3.2.2. Mapping Relation between Cable and Joint

As shown in Figure 5,

P_{i, j}

represents the mounted point of j-th

(j = 1, 2, 3)

cable on the rear endplate in the Frame

F_{i}

and the counterclockwise angle

φ_{i, j}

can be derived as Equations (12) and (13) where M represents the total number of the holes in an endplate.

p_{i, j} = {[R \times cos φ_{i, j}, 0, R \times sin φ_{i, j}]}^{T}

(12)

φ_{i, j} = i \times \frac{360^{\circ}}{M} + (j - 1) \times 120^{\circ}

(13)

The through hole (instead of the mounted point if this cable is used for driving subsequent tubular unit) is denoted as

p_{i, j}^{^{'}}

in the Frame

F_{i}^{^{'}}

and the Euclidean distance from

p_{i - 1, j}

to

p_{i, j}^{^{'}}

denoted as

l_{i, j}

which represents the cable’s length between the i-th tubular unit and the

(i + 1)

-th one in the condition of considering the cable is always straight through the tube and ignoring its deformation. The total lengths of cables in k-th tubular units can be derived as Equation (15).

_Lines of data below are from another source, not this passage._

/-- The next granule of a load, scale or copy stream (R193, R198, R199, R200): asked for, taken over from run-ahead, or still in the
landing slot it came to. -/
def State.issueRead (s : State) (n dn : Nat) : State :=
  let c := s.cl n
  let t := c.strm dn
  let d := c.desc dn
  if !t.run || d.space || decide (d.kind = 1) then s
  else
    let m := firstMissing c dn d t d.total 16400 (max t.iss t.pos)
    match m.2 with
    | none => if d.total ≤ m.1 then s.issueAhead n dn else s
    | some g =>
      let spec := c.strmSpec dn
      let rg := s.region n d.region
      let cause := rg.check g false spec
      if cause ≠ 0 then s.drvFault n dn cause (g % (2 ^ 48 : Nat)).toNat
      else
        let a := g.toNat
        let held := (List.range 16).any (fun k => (c.tag k).write && decide ((c.tag k).gran = a) && decide ((c.tag k).st ≠ 0))
        let upto := lastUse c dn d t d.total g 16400 m.1
        let arm (s : State) : State :=
          if rg.hw && !t.fetched then
            s.arm n { desc := dn, region := d.region, page := rg.base, pages := rg.pages, slot := t.slot, task := t.task }
          else s
        let mark (c : Cluster) : Cluster := c.setStrm dn { t with iss := m.1, fetched := true }
        if held then s
        else match c.aheadFor d.region a with
          | some k =>
            let g0 := c.tag k
            if g0.poison then
              (s.setCl n ((c.dropTag k).setStrm dn { t with halted := true })).acts n (c.strmOwner dn) [.stop 8]
            else arm (s.setCl n (mark (c.setTag k { g0 with desc := dn, ahead := false, upto := upto })))
          | none => match c.oldTag dn a with
          | some k => arm (s.setCl n (mark ((c.setTag k { c.tag k with st := 3, old := false, upto := upto, slot := t.slot }).take 4 1)))
          | none => match c.tagToUse with
            | none => s
            | some (k, c0) =>
              let tag : Tag := { st := 1, gran := a, desc := dn, region := d.region, upto := upto, stage := s.stageNo
                                 slot := t.slot }
              (arm (s.setCl n (mark ((c0.setTag k tag).take 4 1)))).request
                { cl := n, tag := k, write := false, addr := a, spec := spec, task := t.task
                  recov := t.restarted.isSome && decide (m.1 < t.again) }

/-- GRANULE_ISSUE (R193, R198). While its module straggles a drover issues nothing (R327). -/
def execGranuleIssue (cl : ClusterNo) (desc : BitVec 6) (s : State) : Host.Outcome State Fault Refusal :=
  let t := (s.cl cl).strm desc.toNat
  if !s.works cl || t.halted || s.cvn.straggling || s.quotaFull cl then .next s
  else if t.wbuf ≠ [] then .next (s.issueWrite cl desc.toNat)
  else .next (s.issueRead cl desc.toNat)

/-- GRANULE_LAND (R192, R219). -/
def execGranuleLand (cl : ClusterNo) (tag : Fin 16) (s : State) : Host.Outcome State Fault Refusal :=
  let c := s.cl cl
  let g := c.tag tag
  if g.st ≠ 2 ∨ g.write ∨ !s.clOn cl then .next s
  else if g.drop then .next (s.setCl cl (c.dropTag tag))
  else if g.poison ∧ !g.ahead then
    .next ((s.setCl cl ((c.dropTag tag).setStrm g.desc { c.strm g.desc with halted := true })).acts cl
      (c.strmOwner g.desc) [.stop 8])
  else
    let c1 := (c.setTag tag { g with st := 3, data := [] }).setStg (0x6000 + 512 * tag.val) g.data
    .next (s.setCl cl (if g.poison then c1.setTag tag { g with st := 3, data := [] } else c1))

/-- WRITE_ACK (R192, R196). -/
def execWriteAck (cl : ClusterNo) (tag : Fin 16) (s : State) : Host.Outcome State Fault Refusal :=
  let c := s.cl cl
  let g := c.tag tag
  if g.st ≠ 2 ∨ !g.write ∨ !s.clOn cl then .next s
  else .next (s.setCl cl (endStore (c.dropTag tag) g.desc))

/-- SPEC_ZERO_DONE (R256): the window reads zero and the slot is free. -/
def execSpecZeroDone (cl : ClusterNo) (slot : Fin 2) (s : State) : Host.Outcome State Fault Refusal :=
  let c := s.cl cl
  let t := c.slot slot
  if t.st ≠ 6 then .next s
  else
    let c1 := { c with staging := sclear c.staging (t.wbase * 1024) (t.wsize * 1024) }
    .next ((((s.setCl cl (c1.freeSlot slot)).count (ca cl 0xA20) 1).count64 (ca cl 0xA28) t.kc))

end Sys2Proof.Machine
end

l_{i, j} = ∥_{i - 1}^{i} T \times p_{i, j} - p_{i, j}^{^{'}}∥

(14)

L_{m, j} = \sum_{i}^{m} (l_{i, j} + H) m = 1, 2 ... N

(15)

L_{m, j}

is formulated as a function

f (φ_{i, j}, α_{i}, β_{i})

once all the cables’ lengths are given, each joint angle

[α_{i}, β_{i}]

will be derived uniquely and definitely with respect to Equations (10)–(15).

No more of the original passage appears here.